Exercise brief -
Every line in the records below between the one holding "the sheet and" and the one holding "reservation, update or", inclusive, is to be set down exactly; all other lines are to be left out.
[Extracted material Boundary: Start]
/-- R64, R66, R68, R73, R74, R76, R79, R81: every step keeps the deny table in strictly ascending order and within 16,384
entries, each filter cell at 15 or the exact number of its entries, the highest ID loaded that of the last entry, the load and
the staging area where the list state allows them, and no more than 1,024 staged operations. -/
def Obligations.DenyListStaysInOrder : Prop :=
  ∀ s t : State, denyRule s.dnl → step s = .next t → denyRule t.dnl

/-- R48, R49: every step keeps one seen record for each credential, in rising insertion number below the counter, with a
pending sequence exactly beside stamp state UNCERTAIN. -/
def Obligations.SeenTableStaysInOrder : Prop :=
  ∀ s t : State, seenRule s.snt → step s = .next t → seenRule t.snt

/-- R88, R127, R49, R55: every step keeps at most two tasks in the hold, their slots distinct and not the slot in hand, only
the head in a session that has begun and not ended; at most 32 records pinned, those about to be counted, and at most 2,048
records, while the Seen Table holds one record for each credential, as O56 says every step keeps it. -/
def Obligations.HoldAndPinsStayWithinBounds : Prop :=
  ∀ s t : State, holdRule s = true → pinRule s = true → seenRule s.snt → step s = .next t → holdRule t = true ∧ pinRule t = true

/-- R30, R31, R32, R34, R36, R37: every step keeps the context well formed: nothing of a trip in NONE; in ACTIVE a route of 2
to 48 distinct stops, a position on it and a trip number; a minute up to 2,879; and the task in hand past its checks. -/
def Obligations.ContextStaysWellFormed : Prop :=
  ∀ s t : State, contextRule s = true → step s = .next t → contextRule t = true

/-- R86, R112, R116, R118, R119, R144, R125, R146: every step keeps the field off under a block and during a passive check, the
thermal block and reduced duty in step with the die temperature, one access at a time with none waiting on a free bus, and
the sheet and the ring within their bounds. -/
def Obligations.FieldDieAndBusStayRuled : Prop :=
  ∀ s t : State, step s = .next t →
    (portRule s = true → portRule t = true) ∧ (fieldRule s = true → fieldRule t = true)
    ∧ (heatRule s = true → heatRule t = true) ∧ (layoutRule s = true → layoutRule t = true)

/-- R85, R127, R138, R143, R147, R159, R162, R164, R165: every step keeps a HALTED part at rest, with no task, session, claim,
reservation, update or bus access left, a STARTING part at rest but for its start-up work, and DOZE and SLEEP, their work and
their wakes, to a RUNNING part, with no task in hand there: no access is made in
SLEEP, and in DOZE by the scan alone. That no update in transit is left at HALTED is log 12. -/
def Obligations.AHaltedPartIsAtRest : Prop :=
  ∀ s t : State, haltedRule s = true → powerRule s = true → step s = .next t → haltedRule t = true ∧ powerRule t = true
end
[Extracted material Boundary: End]
Answer space -
the sheet and the ring within their bounds. -/
def Obligations.FieldDieAndBusStayRuled : Prop :=
  ∀ s t : State, step s = .next t →
    (portRule s = true → portRule t = true) ∧ (fieldRule s = true → fieldRule t = true)
    ∧ (heatRule s = true → heatRule t = true) ∧ (layoutRule s = true → layoutRule t = true)

/-- R85, R127, R138, R143, R147, R159, R162, R164, R165: every step keeps a HALTED part at rest, with no task, session, claim,
reservation, update or bus access left, a STARTING part at rest but for its start-up work, and DOZE and SLEEP, their work and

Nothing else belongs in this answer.